Question

Two cars \(A\) and \(B\) are moving on a road with speeds \(100\,\text{km/h}\) and \(80\,\text{km/h}\) respectively. A stone is thrown from car \(B\) with speed \(V\) km/h relative to it. The stone hits car \(A\) with speed \(5\,\text{m/s}\) relative to car \(A\) (ignore gravity). Find \(V\).

• A. \(18\)
• B. \(38\)
• C. \(48\)
• D. \(20\)

Answer 1

The Correct Option is D

Step 1: Understanding the Question:
This problem involves determining the speed of a projectile relative to its source when its relative speed to a target moving at a different velocity is known. We must work with consistent units.
Step 2: Key Formula or Approach:
Relative velocity formula: \(\vec{v}_{S/A} = \vec{v}_{S} - \vec{v}_{A}\).
Velocity of stone in ground frame: \(\vec{v}_{S} = \vec{v}_{B} + \vec{v}_{S/B}\).
Step 3: Detailed Explanation:
First, convert the relative speed of impact from m/s to km/h:
\[ 5 \text{ m/s} = 5 \times \frac{18}{5} = 18 \text{ km/h} \] Assuming both cars move in the same direction (e.g., along the \(+\hat{i}\) direction):
\(v_{A} = 100 \text{ km/h}\) and \(v_{B} = 80 \text{ km/h}\).
Let the velocity of the stone relative to Car \(B\) be \(V \text{ km/h}\) (forward).
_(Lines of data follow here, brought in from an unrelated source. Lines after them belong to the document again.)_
-- ==== Sys2Proof/Laws/RelModule.lean ====
section
/-!
SUPPORT. One lemma for each operation on interrupts, Lighthouse, security and resets: it keeps `Rel`, and the parts
listed are all that it can change.
-/
namespace Sys2Proof.Laws
open Sys2Proof Sys2Proof.Machine Sys2Proof.Safety

/-! ### Icu -/

theorem rel_writeBcnCtl {ps_ : List Part} {z_ : State} {s : State} {c : CrsWrite} (h0_ : Rel ps_ z_ s) (hp_ : Sub [.regs, .counts, .icu, .pwr] ps_) :
    Rel ps_ z_ (writeBcnCtl s c) := by
  unfold writeBcnCtl
  refine iteP (P := Rel ps_ z_) ?_ ?_
  · refine rel_beaconWake ?_ (Sub.trans (by decide) hp_)
    · assumption
  · assumption

theorem rel_execBcnWakeNow {ps_ : List Part} {z_ : State} {w : CrsWrite} {s : State} (h1_ : Rel ps_ z_ s) (hp_ : Sub [.regs, .counts, .icu, .pwr] ps_) :
    Ends ps_ z_ (execBcnWakeNow w s) := by
  unfold execBcnWakeNow
  refine ofNext ?_
  refine rel_writeBcnCtl ?_ (Sub.trans (by decide) hp_)
  · assumption

theorem rel_modIcu {ps_ : List Part} {z_ : State} {s : State} {f : Icu → Icu} (h0_ : Rel ps_ z_ s) (hp_ : Sub [.icu] ps_) :
    Rel ps_ z_ (modIcu s f) := by
  unfold modIcu
  refine rel_icu ?_ (hp_ _ (by decide))
  assumption

theorem rel_stormMask {ps_ : List Part} {z_ : State} {s : State} {n : Nat} (h0_ : Rel ps_ z_ s) (hp_ : Sub [.regs, .counts, .icu, .pwr, .rst] ps_) :
    Rel ps_ z_ (stormMask s n) := by
  unfold stormMask
  extract_lets -merge -underBinder x2_0
  have hx2_0 : Rel ps_ z_ x2_0 := by
    unfold x2_0
    refine rel_modIcu ?_ (Sub.trans (by decide) hp_)
    · refine rel_setPending ?_ (Sub.trans (by decide) hp_)
      · assumption
  clear_value x2_0
  refine rel_fireEdge ?_ (Sub.trans (by decide) hp_)
  · refine rel_logError ?_ (Sub.trans (by decide) hp_)
    · refine rel_count ?_ (Sub.trans (by decide) hp_)
      · assumption

theorem rel_levelRise {ps_ : List Part} {z_ : State} {s : State} {n : Nat} (h0_ : Rel ps_ z_ s) (hp_ : Sub [.regs, .counts, .icu, .pwr, .rst] ps_) :
    Rel ps_ z_ (levelRise s n) := by
  unfold levelRise
  extract_lets -merge -underBinder x2_0 x2_1 x2_2
  have hx2_0 : Rel ps_ z_ x2_0 := by
    unfold x2_0
    refine rel_icuCount ?_ (Sub.trans (by decide) hp_)
    · assumption
  clear_value x2_0 x2_1
  have hx2_2 : Rel ps_ z_ x2_2 := by
    unfold x2_2
    refine rel_modIcu ?_ (Sub.trans (by decide) hp_)
    · assumption
  clear_value x2_2
  refine iteP (P := Rel ps_ z_) ?_ ?_
  · assumption
  · refine iteP (P := Rel ps_ z_) ?_ ?_
    · refine rel_stormMask ?_ (Sub.trans (by decide) hp_)
      · assumption
    · refine rel_setPending ?_ (Sub.trans (by decide) hp_)
      · assumption

theorem rel_softSet {ps_ : List Part} {z_ : State} {s : State} {n : Nat} (h0_ : Rel ps_ z_ s) (hp_ : Sub [.regs, .counts, .icu, .pwr] ps_) :
    Rel ps_ z_ (softSet s n) := by
  unfold softSet
  refine iteP (P := Rel ps_ z_) ?_ ?_
  · refine rel_icuCount ?_ (Sub.trans (by decide) hp_)
    · assumption
  · refine rel_fireEdge ?_ (Sub.trans (by decide) hp_)
    · assumption

theorem rel_levelHold {ps_ : List Part} {z_ : State} {s : State} {n : Nat} (h0_ : Rel ps_ z_ s) (hp_ : Sub [.regs, .counts, .icu, .pwr, .rst] ps_) :
    Rel ps_ z_ (levelHold s n) := by
  unfold levelHold
  refine iteP (P := Rel ps_ z_) ?_ ?_
  · refine rel_levelRise ?_ (Sub.trans (by decide) hp_)
    · assumption
  · assumption

theorem rel_softClear {ps_ : List Part} {z_ : State} {s : State} {n : Nat} (h0_ : Rel ps_ z_ s) (hp_ : Sub [.regs, .counts, .icu, .pwr, .rst] ps_) :
    Rel ps_ z_ (softClear s n) := by
  unfold softClear
  extract_lets -merge -underBinder x2_0
  have hx2_0 : Rel ps_ z_ x2_0 := by
    unfold x2_0
    refine rel_setPending ?_ (Sub.trans (by decide) hp_)
    · assumption
  clear_value x2_0
  refine iteP (P := Rel ps_ z_) ?_ ?_
  · assumption
  · refine rel_levelHold ?_ (Sub.trans (by decide) hp_)
    · assumption

theorem rel_writePend {ps_ : List Part} {z_ : State} {s : State} {n : Nat} {c : CrsWrite} (h0_ : Rel ps_ z_ s) (hp_ : Sub [.regs, .counts, .icu, .pwr, .rst] ps_) :
    Rel ps_ z_ (writePend s n c) := by
  unfold writePend
  refine foldSP ?_ ?_ _
  · assumption
  · intro a4_0 a4_1 h4_0
    extract_lets -merge -underBinder x4_0 x4_1 x4_2
    clear_value x4_0 x4_1 x4_2
    split
    · refine iteP (P := Rel ps_ z_) ?_ ?_
      · refine rel_softSet ?_ (Sub.trans (by decide) hp_)
        · assumption
      · assumption
    · refine iteP (P := Rel ps_ z_) ?_ ?_
      · refine rel_softClear ?_ (Sub.trans (by decide) hp_)
        · assumption
      · assumption
    · refine iteP (P := Rel ps_ z_) ?_ ?_
      · refine rel_softSet ?_ (Sub.trans (by decide) hp_)
        · assumption
      · refine iteP (P := Rel ps_ z_) ?_ ?_
        · refine rel_softClear ?_ (Sub.trans (by decide) hp_)
          · assumption
        · assumption
    · refine iteP (P := Rel ps_ z_) ?_ ?_
      · refine rel_softSet ?_ (Sub.trans (by decide) hp_)
        · assumption
      · refine iteP (P := Rel ps_ z_) ?_ ?_
        · refine rel_softClear ?_ (Sub.trans (by decide) hp_)
          · assumption
        · assumption

theorem rel_endClaim {ps_ : List Part} {z_ : State} {s : State} {k : Nat} {n : Nat} {fast : Bool} (h0_ : Rel ps_ z_ s) (hp_ : Sub [.regs, .counts, .icu, .pwr, .rst] ps_) :
    Rel ps_ z_ (endClaim s k n fast) := by
  unfold endClaim
  extract_lets -merge -underBinder x2_0
  have hx2_0 : Rel ps_ z_ x2_0 := by
    unfold x2_0
    refine rel_modIcu ?_ (Sub.trans (by decide) hp_)
    · assumption
  clear_value x2_0
  refine iteP (P := Rel ps_ z_) ?_ ?_
  · assumption
  · refine rel_levelHold ?_ (Sub.trans (by decide) hp_)
    · assumption

theorem rel_writeEoi {ps_ : List Part} {z_ : State} {s : State} {fast : Bool} {c : CrsWrite} (h0_ : Rel ps_ z_ s) (hp_ : Sub [.regs, .counts, .icu, .pwr, .rst] ps_) :
    Rel ps_ z_ (writeEoi s fast c) := by
  unfold writeEoi
  extract_lets -merge -underBinder x2_0
  clear_value x2_0
  refine iteP (P := Rel ps_ z_) ?_ ?_
  · assumption
  · refine iteP (P := Rel ps_ z_) ?_ ?_
    · refine rel_endClaim ?_ (Sub.trans (by decide) hp_)
      · assumption
    · refine rel_count ?_ (Sub.trans (by decide) hp_)
      · refine rel_wrOr ?_ (Sub.trans (by decide) hp_)
        · assumption

theorem rel_answerWord {ps_ : List Part} {z_ : State} {r : State × Nat} {req : Nat} {off : Nat} (h0_ : Rel1 ps_ z_ r) (hp_ : Sub [.tx, .counts] ps_) :
    Rel ps_ z_ (answerWord r req off) := by
  unfold answerWord
  refine rel_emit ?_ (Sub.trans (by decide) hp_)
  · refine (?_ : Rel1 ps_ z_ _)
    assumption

theorem rel_claimRead {ps_ : List Part} {z_ : State} {s : State} {req : Nat} {al : Alias} {fast : Bool} (h0_ : Rel ps_ z_ s) (hp_ : Sub [.icu] ps_) :
    Rel1 ps_ z_ (claimRead s req al fast) := by
  unfold claimRead
  refine iteP (P := Rel1 ps_ z_) ?_ ?_
  · refine ofPair ?_
    assumption
  · split
    · refine ofPair ?_
      assumption
    · refine ofPair ?_
      refine rel_modIcu ?_ (Sub.trans (by decide) hp_)
      · refine rel_setPending ?_ (Sub.trans (by decide) hp_)
        · assumption

theorem rel_execIcfClaimRead {ps_ : List Part} {z_ : State} {req : Nat} {al : Alias} {s : State} (h2_ : Rel ps_ z_ s) (hp_ : Sub [.tx, .counts, .icu] ps_) :
    Ends ps_ z_ (execIcfClaimRead req al s) := by
  unfold execIcfClaimRead
  refine ofNext ?_
  refine rel_answerWord ?_ (Sub.trans (by decide) hp_)
  · refine rel_claimRead ?_ (Sub.trans (by decide) hp_)
    · assumption

theorem rel_dropClaims {ps_ : List Part} {z_ : State} {s : State} {k : Nat} (h0_ : Rel ps_ z_ s) (hp_ : Sub [.regs, .counts, .icu, .pwr, .rst] ps_) :
    Rel ps_ z_ (dropClaims s k) := by
  unfold dropClaims
  extract_lets -merge -underBinder x2_0
  have hx2_0 : ∀ a0, Rel ps_ z_ a0 → ∀ a1, Rel ps_ z_ (x2_0 a0 a1) := by
    intro a0_ h0_ a1_
    unfold x2_0
    split
    · extract_lets -merge -underBinder x6_0
      have hx6_0 : Rel ps_ z_ x6_0 := by
        unfold x6_0
        refine rel_endClaim ?_ (Sub.trans (by decide) hp_)
        · assumption
      clear_value x6_0
      refine iteP (P := Rel ps_ z_) ?_ ?_
      · refine rel_setPending ?_ (Sub.trans (by decide) hp_)
        · assumption
      · assumption
    · assumption
  clear_value x2_0
  refine hx2_0 _ ?_ _
  refine hx2_0 _ ?_ _
  assumption

theorem rel_execIcuClaimRead {ps_ : List Part} {z_ : State} {req : Nat} {al : Alias} {s : State} (h2_ : Rel ps_ z_ s) (hp_ : Sub [.tx, .counts, .icu] ps_) :
    Ends ps_ z_ (execIcuClaimRead req al s) := by
  unfold execIcuClaimRead
  refine ofNext ?_
  refine rel_answerWord ?_ (Sub.trans (by decide) hp_)
  · refine rel_claimRead ?_ (Sub.trans (by decide) hp_)
    · assumption

theorem rel_execIcuEoiWrite {ps_ : List Part} {z_ : State} {w : CrsWrite} {s : State} (h1_ : Rel ps_ z_ s) (hp_ : Sub [.regs, .counts, .icu, .pwr, .rst] ps_) :
    Ends ps_ z_ (execIcuEoiWrite w s) := by
  unfold execIcuEoiWrite
  refine ofNext ?_
  refine rel_writeEoi ?_ (Sub.trans (by decide) hp_)
  · assumption

theorem rel_execIcfEoiWrite {ps_ : List Part} {z_ : State} {w : CrsWrite} {s : State} (h1_ : Rel ps_ z_ s) (hp_ : Sub [.regs, .counts, .icu, .pwr, .rst] ps_) :
    Ends ps_ z_ (execIcfEoiWrite w s) := by
  unfold execIcfEoiWrite
  refine ofNext ?_
  refine rel_writeEoi ?_ (Sub.trans (by decide) hp_)
  · assumption

theorem rel_levelEvent {ps_ : List Part} {z_ : State} {s : State} {n : Nat} {on : Bool} (h0_ : Rel ps_ z_ s) (hp_ : Sub [.regs, .counts, .icu, .pwr, .rst] ps_) :
    Rel ps_ z_ (levelEvent s n on) := by
  unfold levelEvent
  extract_lets -merge -underBinder x2_0 x2_1 x2_2
  clear_value x2_0
  have hx2_1 : Rel ps_ z_ x2_1 := by
    unfold x2_1
    refine rel_modIcu ?_ (Sub.trans (by decide) hp_)
    · assumption
  clear_value x2_1
  have hx2_2 : Rel ps_ z_ x2_2 := by
    unfold x2_2
    refine iteP (P := Rel ps_ z_) ?_ ?_
    · assumption
    · refine rel_beaconCatch ?_ (Sub.trans (by decide) hp_)
      · assumption
  clear_value x2_2
  refine iteP (P := Rel ps_ z_) ?_ ?_
  · refine rel_setPending ?_ (Sub.trans (by decide) hp_)
    · assumption
  · refine iteP (P := Rel ps_ z_) ?_ ?_
    · refine rel_icuCount ?_ (Sub.trans (by decide) hp_)
      · assumption
    · refine rel_levelHold ?_ (Sub.trans (by decide) hp_)
      · assumption

theorem rel_execBcnTimerExpiry {ps_ : List Part} {z_ : State} {s : State} (h0_ : Rel ps_ z_ s) (hp_ : Sub [.regs, .counts, .icu, .pwr] ps_) :
    Ends ps_ z_ (execBcnTimerExpiry s) := by
  unfold execBcnTimerExpiry
  refine ofNext ?_
  refine iteP (P := Rel ps_ z_) ?_ ?_
  · assumption
  · refine rel_fireEdge ?_ (Sub.trans (by decide) hp_)
    · refine rel_wr ?_ (Sub.trans (by decide) hp_)
      · assumption

theorem rel_writeStorm {ps_ : List Part} {z_ : State} {s : State} {n : Nat} {c : CrsWrite} (h0_ : Rel ps_ z_ s) (hp_ : Sub [.regs, .counts, .icu, .pwr, .rst] ps_) :
    Rel ps_ z_ (writeStorm s n c) := by
  unfold writeStorm
  refine foldSP ?_ ?_ _
  · assumption
  · intro a4_0 a4_1 h4_0
    extract_lets -merge -underBinder x4_0
    clear_value x4_0
    refine iteP (P := Rel ps_ z_) ?_ ?_
    · refine rel_levelHold ?_ (Sub.trans (by decide) hp_)
      · refine rel_modIcu ?_ (Sub.trans (by decide) hp_)
        · assumption
    · assumption

theorem rel_execIcuStormUnmask {ps_ : List Part} {z_ : State} {n : Nat} {w : CrsWrite} {s : State} (h2_ : Rel ps_ z_ s) (hp_ : Sub [.regs, .counts, .icu, .pwr, .rst] ps_) :
    Ends ps_ z_ (execIcuStormUnmask n w s) := by
  unfold execIcuStormUnmask
  refine ofNext ?_
  refine iteP (P := Rel ps_ z_) ?_ ?_
  · refine rel_writeStorm ?_ (Sub.trans (by decide) hp_)
    · assumption
  · assumption

theorem rel_execInterruptSourceEvent {ps_ : List Part} {z_ : State} {source : Nat} {asserted : Bool} {s : State} (h2_ : Rel ps_ z_ s) (hp_ : Sub [.regs, .counts, .icu, .pwr, .rst] ps_) :
    Ends ps_ z_ (execInterruptSourceEvent source asserted s) := by
  unfold execInterruptSourceEvent
  refine ofNext ?_
  refine iteP (P := Rel ps_ z_) ?_ ?_
  · assumption
  · refine iteP (P := Rel ps_ z_) ?_ ?_
    · refine iteP (P := Rel ps_ z_) ?_ ?_
      · refine rel_fireEdge ?_ (Sub.trans (by decide) hp_)
        · assumption
      · assumption
    · refine iteP (P := Rel ps_ z_) ?_ ?_
      · refine rel_levelEvent ?_ (Sub.trans (by decide) hp_)
        · assumption
      · refine rel_levelEvent ?_ (Sub.trans (by decide) hp_)
        · assumption

theorem rel_execIcuPendWrite {ps_ : List Part} {z_ : State} {n : Nat} {w : CrsWrite} {s : State} (h2_ : Rel ps_ z_ s) (hp_ : Sub [.regs, .counts, .icu, .pwr, .rst] ps_) :
    Ends ps_ z_ (execIcuPendWrite n w s) := by
  unfold execIcuPendWrite
  refine ofNext ?_
  refine iteP (P := Rel ps_ z_) ?_ ?_
  · refine rel_writePend ?_ (Sub.trans (by decide) hp_)
    · assumption
  · assumption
The velocity of the stone in the ground frame is:
\[ v_{S} = v_{B} + V = 80 + V \] The velocity of the stone relative to Car \(A\) is:
\[ v_{S/A} = v_{S} - v_{A} = (80 + V) - 100 = V - 20 \] Given that the magnitude of this relative speed is \(18 \text{ km/h}\):
\[ |V - 20| = 18 \] This gives two possible values for \(V\):
1) \(V - 20 = 18 \Rightarrow V = 38 \text{ km/h}\)
2) \(V - 20 = -18 \Rightarrow V = 2 \text{ km/h}\)
Comparing these with the provided options, \(V = 38\) is the matching value.
Step 4: Final Answer:
The speed \(V\) relative to Car \(B\) is 38 km/h, which is option (B).